WORK TO BE COMPLETED:
Only those lines in the data below from the line containing "obtain ⟨e1, e2, e3, e4, e5, e6⟩" through the line containing "have keyt : t.keyOf", both included, should be restated word for word.

SUPPLIED MATERIAL:
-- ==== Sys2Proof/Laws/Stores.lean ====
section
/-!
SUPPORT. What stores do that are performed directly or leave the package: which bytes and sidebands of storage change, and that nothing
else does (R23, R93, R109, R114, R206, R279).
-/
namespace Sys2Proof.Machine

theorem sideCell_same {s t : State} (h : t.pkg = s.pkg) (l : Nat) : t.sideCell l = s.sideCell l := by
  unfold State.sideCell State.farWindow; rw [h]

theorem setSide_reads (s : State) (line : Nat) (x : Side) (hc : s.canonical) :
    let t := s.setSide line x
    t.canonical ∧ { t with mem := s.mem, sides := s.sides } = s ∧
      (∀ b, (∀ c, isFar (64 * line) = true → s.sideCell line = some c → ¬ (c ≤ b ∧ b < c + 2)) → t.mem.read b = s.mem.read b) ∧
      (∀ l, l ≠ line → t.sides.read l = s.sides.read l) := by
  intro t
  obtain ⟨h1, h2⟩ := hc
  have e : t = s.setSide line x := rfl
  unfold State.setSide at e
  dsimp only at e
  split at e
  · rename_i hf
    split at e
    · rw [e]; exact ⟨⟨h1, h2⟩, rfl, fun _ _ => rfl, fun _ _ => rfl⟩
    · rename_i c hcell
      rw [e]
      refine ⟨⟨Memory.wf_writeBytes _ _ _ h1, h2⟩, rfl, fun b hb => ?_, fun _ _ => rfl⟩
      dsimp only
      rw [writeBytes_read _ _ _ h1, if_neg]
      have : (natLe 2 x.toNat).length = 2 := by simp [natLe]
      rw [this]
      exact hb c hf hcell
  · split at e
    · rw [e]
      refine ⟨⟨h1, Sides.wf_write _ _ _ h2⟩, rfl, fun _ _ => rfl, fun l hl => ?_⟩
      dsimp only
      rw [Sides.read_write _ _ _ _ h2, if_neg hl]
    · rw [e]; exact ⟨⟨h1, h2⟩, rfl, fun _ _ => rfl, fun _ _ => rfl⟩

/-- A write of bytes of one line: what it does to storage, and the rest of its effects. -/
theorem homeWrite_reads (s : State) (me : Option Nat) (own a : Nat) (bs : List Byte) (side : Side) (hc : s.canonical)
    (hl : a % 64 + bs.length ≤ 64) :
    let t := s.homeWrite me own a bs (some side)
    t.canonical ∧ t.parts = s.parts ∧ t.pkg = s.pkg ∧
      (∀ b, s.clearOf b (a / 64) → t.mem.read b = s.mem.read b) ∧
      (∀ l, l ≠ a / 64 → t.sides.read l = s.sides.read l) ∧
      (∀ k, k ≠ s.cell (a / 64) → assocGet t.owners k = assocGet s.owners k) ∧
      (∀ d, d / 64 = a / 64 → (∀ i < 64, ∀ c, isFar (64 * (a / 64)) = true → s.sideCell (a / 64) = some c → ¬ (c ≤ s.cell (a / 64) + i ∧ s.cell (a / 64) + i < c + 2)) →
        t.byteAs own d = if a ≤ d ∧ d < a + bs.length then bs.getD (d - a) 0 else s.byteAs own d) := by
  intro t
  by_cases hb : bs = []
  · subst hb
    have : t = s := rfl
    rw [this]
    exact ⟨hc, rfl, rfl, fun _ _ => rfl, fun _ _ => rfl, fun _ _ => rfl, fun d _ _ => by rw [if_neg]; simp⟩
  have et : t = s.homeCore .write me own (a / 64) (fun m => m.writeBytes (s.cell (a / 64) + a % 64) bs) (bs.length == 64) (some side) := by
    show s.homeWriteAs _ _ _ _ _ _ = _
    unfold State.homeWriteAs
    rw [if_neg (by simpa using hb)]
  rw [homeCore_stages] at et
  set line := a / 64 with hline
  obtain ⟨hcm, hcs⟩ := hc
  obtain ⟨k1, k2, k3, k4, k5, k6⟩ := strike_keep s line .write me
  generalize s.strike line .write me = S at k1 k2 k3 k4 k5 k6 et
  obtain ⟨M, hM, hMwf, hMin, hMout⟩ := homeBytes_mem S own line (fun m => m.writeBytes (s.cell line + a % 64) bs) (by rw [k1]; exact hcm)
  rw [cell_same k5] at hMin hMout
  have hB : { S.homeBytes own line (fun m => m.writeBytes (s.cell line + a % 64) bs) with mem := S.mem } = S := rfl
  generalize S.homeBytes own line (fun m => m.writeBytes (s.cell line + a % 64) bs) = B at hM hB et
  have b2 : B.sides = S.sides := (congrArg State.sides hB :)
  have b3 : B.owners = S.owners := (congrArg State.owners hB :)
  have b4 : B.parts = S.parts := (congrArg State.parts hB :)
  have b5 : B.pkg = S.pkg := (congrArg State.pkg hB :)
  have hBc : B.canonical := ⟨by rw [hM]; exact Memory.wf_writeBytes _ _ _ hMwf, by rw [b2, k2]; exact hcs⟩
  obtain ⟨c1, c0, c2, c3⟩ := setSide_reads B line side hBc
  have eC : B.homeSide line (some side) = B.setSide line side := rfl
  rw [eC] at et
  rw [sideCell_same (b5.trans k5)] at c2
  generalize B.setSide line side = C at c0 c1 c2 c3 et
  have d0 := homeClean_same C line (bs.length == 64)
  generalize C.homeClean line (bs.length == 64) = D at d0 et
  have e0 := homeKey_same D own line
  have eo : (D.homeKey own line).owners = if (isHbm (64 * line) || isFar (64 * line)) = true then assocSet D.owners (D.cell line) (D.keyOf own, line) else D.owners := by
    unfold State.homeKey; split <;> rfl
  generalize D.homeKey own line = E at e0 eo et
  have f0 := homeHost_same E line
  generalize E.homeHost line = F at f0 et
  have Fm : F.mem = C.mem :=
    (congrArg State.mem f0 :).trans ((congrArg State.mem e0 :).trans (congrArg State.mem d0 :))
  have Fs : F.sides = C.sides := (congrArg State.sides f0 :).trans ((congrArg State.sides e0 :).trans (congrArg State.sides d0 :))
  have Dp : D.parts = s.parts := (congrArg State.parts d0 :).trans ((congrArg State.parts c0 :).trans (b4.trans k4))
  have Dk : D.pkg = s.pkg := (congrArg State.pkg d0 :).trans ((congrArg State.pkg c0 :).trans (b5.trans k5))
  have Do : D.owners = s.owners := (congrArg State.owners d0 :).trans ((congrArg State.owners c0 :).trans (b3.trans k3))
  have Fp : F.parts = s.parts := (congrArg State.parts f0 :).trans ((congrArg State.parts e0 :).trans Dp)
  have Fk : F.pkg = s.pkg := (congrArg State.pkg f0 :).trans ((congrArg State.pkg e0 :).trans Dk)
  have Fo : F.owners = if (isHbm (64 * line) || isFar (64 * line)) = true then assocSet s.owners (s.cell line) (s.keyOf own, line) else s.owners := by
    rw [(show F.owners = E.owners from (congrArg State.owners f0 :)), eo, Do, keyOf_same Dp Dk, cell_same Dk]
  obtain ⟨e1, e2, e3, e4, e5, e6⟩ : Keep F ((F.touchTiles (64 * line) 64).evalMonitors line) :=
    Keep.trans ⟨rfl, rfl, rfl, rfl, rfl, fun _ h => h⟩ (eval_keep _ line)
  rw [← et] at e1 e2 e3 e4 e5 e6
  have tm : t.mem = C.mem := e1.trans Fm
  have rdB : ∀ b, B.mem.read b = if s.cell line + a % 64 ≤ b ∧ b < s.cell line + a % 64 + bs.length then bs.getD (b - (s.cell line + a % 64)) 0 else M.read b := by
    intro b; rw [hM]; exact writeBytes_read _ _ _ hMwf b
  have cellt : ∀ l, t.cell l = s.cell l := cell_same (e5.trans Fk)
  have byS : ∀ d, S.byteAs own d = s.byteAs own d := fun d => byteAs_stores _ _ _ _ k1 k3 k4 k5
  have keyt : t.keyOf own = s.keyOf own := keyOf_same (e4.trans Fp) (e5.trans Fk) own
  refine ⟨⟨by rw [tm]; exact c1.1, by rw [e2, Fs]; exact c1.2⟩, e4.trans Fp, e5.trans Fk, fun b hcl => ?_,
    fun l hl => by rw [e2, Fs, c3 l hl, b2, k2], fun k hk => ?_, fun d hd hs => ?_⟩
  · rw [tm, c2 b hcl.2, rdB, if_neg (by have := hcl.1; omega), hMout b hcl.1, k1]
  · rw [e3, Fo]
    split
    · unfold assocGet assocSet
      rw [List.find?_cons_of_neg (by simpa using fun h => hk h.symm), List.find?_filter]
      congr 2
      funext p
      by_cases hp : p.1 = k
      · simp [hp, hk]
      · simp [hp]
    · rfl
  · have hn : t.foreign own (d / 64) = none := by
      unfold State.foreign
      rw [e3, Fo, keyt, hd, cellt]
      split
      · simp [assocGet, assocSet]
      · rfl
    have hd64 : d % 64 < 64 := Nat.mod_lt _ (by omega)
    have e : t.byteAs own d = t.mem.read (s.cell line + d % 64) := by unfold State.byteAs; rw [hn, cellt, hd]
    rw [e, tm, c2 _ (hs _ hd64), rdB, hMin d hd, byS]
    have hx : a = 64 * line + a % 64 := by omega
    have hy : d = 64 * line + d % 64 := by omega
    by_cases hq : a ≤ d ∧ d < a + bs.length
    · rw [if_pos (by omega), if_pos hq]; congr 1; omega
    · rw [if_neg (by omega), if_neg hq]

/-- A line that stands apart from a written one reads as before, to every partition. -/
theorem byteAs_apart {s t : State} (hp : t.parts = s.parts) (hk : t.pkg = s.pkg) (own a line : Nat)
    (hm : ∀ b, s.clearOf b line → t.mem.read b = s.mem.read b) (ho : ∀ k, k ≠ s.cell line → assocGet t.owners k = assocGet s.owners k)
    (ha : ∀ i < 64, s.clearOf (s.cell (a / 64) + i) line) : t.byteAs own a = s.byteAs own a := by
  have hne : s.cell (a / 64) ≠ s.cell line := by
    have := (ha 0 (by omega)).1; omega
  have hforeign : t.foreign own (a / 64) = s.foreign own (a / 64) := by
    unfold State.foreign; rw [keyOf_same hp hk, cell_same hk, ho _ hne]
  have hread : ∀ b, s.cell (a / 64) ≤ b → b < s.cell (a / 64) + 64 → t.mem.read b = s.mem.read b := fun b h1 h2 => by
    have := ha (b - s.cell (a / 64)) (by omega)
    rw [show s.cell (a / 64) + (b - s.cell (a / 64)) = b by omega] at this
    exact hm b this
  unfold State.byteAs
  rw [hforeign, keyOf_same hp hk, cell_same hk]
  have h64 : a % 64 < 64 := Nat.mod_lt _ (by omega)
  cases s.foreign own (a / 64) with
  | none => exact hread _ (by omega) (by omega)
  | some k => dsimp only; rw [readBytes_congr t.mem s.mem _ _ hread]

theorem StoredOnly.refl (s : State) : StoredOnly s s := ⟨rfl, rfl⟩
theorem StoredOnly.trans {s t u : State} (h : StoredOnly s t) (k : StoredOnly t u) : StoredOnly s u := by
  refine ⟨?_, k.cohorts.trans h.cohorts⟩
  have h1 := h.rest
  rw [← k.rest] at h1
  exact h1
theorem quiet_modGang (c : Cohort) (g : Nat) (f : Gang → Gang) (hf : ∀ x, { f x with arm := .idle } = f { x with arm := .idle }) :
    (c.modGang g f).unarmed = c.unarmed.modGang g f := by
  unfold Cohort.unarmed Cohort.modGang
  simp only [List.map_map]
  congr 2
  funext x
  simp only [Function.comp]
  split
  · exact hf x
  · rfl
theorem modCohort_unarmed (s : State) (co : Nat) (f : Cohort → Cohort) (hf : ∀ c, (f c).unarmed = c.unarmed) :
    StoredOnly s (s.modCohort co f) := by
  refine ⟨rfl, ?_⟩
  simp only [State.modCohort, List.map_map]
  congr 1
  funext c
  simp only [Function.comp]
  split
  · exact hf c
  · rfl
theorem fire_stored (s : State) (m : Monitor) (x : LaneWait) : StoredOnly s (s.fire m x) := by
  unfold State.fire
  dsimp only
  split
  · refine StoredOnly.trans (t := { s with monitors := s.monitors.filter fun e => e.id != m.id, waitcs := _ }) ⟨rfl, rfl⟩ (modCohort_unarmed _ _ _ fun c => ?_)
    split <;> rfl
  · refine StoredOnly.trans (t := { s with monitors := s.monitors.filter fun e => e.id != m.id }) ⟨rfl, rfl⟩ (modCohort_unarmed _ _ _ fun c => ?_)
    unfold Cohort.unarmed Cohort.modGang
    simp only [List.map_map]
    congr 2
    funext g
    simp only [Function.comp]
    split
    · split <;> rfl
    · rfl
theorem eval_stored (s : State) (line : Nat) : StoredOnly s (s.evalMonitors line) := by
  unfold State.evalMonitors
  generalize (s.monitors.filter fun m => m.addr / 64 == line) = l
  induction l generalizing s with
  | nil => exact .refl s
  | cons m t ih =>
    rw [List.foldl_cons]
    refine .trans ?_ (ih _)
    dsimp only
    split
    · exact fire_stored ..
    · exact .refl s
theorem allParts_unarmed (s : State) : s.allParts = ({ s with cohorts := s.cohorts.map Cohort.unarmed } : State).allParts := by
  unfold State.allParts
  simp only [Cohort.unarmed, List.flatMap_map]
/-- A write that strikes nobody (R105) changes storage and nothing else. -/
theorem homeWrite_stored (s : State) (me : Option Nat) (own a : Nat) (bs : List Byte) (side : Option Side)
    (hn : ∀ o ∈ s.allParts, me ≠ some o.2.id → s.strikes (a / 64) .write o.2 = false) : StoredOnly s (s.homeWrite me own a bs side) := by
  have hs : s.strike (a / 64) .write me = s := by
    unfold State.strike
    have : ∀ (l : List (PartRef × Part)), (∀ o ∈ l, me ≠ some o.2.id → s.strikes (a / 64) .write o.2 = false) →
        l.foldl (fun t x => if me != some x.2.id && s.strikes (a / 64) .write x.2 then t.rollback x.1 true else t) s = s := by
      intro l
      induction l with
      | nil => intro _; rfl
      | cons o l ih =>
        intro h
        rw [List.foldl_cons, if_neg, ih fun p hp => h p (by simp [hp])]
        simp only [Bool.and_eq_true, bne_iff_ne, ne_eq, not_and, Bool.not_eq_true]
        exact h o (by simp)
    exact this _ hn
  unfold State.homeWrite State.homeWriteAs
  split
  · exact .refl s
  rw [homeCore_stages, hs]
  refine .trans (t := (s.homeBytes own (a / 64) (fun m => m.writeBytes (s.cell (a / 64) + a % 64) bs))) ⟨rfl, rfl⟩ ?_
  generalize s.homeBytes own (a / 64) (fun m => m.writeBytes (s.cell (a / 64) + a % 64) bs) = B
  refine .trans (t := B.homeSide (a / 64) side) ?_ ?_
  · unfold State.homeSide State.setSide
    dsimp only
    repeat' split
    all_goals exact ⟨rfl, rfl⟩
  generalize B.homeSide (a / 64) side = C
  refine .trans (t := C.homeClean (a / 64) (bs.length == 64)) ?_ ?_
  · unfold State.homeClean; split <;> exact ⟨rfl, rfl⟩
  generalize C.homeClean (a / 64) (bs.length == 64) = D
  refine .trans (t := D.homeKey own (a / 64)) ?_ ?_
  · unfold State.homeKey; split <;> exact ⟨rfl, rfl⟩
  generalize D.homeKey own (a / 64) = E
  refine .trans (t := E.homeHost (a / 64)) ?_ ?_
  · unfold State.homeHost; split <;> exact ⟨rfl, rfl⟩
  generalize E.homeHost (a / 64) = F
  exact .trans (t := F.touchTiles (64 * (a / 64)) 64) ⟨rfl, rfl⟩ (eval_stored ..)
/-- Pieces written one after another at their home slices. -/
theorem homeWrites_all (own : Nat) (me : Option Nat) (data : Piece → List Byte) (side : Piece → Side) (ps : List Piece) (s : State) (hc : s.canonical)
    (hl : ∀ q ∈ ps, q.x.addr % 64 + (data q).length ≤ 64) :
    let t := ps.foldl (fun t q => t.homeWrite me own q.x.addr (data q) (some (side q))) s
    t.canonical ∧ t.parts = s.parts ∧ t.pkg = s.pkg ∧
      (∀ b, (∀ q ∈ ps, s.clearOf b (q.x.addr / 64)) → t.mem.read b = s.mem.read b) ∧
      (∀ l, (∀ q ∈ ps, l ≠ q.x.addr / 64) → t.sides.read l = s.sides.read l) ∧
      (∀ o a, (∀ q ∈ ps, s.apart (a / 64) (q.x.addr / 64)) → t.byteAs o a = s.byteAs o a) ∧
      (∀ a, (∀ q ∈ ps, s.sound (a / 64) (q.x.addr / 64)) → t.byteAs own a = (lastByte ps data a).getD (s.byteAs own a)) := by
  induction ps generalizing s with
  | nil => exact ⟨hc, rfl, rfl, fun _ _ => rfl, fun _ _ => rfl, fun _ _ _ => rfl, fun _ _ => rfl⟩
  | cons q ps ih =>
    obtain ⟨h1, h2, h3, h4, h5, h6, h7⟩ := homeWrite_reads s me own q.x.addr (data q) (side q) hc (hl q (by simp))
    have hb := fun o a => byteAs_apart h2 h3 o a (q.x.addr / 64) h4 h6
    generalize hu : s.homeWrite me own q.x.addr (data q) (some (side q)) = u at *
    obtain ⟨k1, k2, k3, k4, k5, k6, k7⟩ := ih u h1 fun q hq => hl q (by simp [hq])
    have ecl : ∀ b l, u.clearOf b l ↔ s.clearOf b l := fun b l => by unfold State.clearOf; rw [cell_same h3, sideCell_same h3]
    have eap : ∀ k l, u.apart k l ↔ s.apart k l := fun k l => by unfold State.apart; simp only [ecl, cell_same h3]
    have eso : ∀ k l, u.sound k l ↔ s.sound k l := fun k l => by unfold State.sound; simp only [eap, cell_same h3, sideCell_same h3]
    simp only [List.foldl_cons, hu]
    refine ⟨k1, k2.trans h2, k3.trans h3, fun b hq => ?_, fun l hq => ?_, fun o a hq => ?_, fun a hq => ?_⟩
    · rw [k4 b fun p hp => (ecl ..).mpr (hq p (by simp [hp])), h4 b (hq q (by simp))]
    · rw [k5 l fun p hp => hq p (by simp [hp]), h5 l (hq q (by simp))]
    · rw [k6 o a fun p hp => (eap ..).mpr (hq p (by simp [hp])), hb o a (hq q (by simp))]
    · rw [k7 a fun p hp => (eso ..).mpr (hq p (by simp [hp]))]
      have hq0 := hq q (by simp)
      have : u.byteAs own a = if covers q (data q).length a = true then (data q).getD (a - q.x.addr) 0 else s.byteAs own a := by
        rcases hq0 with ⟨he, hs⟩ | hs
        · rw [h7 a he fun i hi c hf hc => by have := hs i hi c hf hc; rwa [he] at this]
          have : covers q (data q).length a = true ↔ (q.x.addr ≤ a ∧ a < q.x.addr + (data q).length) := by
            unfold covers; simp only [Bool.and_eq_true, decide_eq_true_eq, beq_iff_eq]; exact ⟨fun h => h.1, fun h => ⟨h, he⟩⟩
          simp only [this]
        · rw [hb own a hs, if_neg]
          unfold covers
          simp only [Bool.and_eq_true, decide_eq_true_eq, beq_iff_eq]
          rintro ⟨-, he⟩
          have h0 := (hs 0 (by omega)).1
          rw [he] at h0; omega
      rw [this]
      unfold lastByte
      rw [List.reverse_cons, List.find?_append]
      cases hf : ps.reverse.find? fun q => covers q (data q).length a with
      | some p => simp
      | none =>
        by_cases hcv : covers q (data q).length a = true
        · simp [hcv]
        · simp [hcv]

ANSWER BELOW:
  obtain ⟨e1, e2, e3, e4, e5, e6⟩ : Keep F ((F.touchTiles (64 * line) 64).evalMonitors line) :=
    Keep.trans ⟨rfl, rfl, rfl, rfl, rfl, fun _ h => h⟩ (eval_keep _ line)
  rw [← et] at e1 e2 e3 e4 e5 e6
  have tm : t.mem = C.mem := e1.trans Fm
  have rdB : ∀ b, B.mem.read b = if s.cell line + a % 64 ≤ b ∧ b < s.cell line + a % 64 + bs.length then bs.getD (b - (s.cell line + a % 64)) 0 else M.read b := by
    intro b; rw [hM]; exact writeBytes_read _ _ _ hMwf b
  have cellt : ∀ l, t.cell l = s.cell l := cell_same (e5.trans Fk)
  have byS : ∀ d, S.byteAs own d = s.byteAs own d := fun d => byteAs_stores _ _ _ _ k1 k3 k4 k5
  have keyt : t.keyOf own = s.keyOf own := keyOf_same (e4.trans Fp) (e5.trans Fk) own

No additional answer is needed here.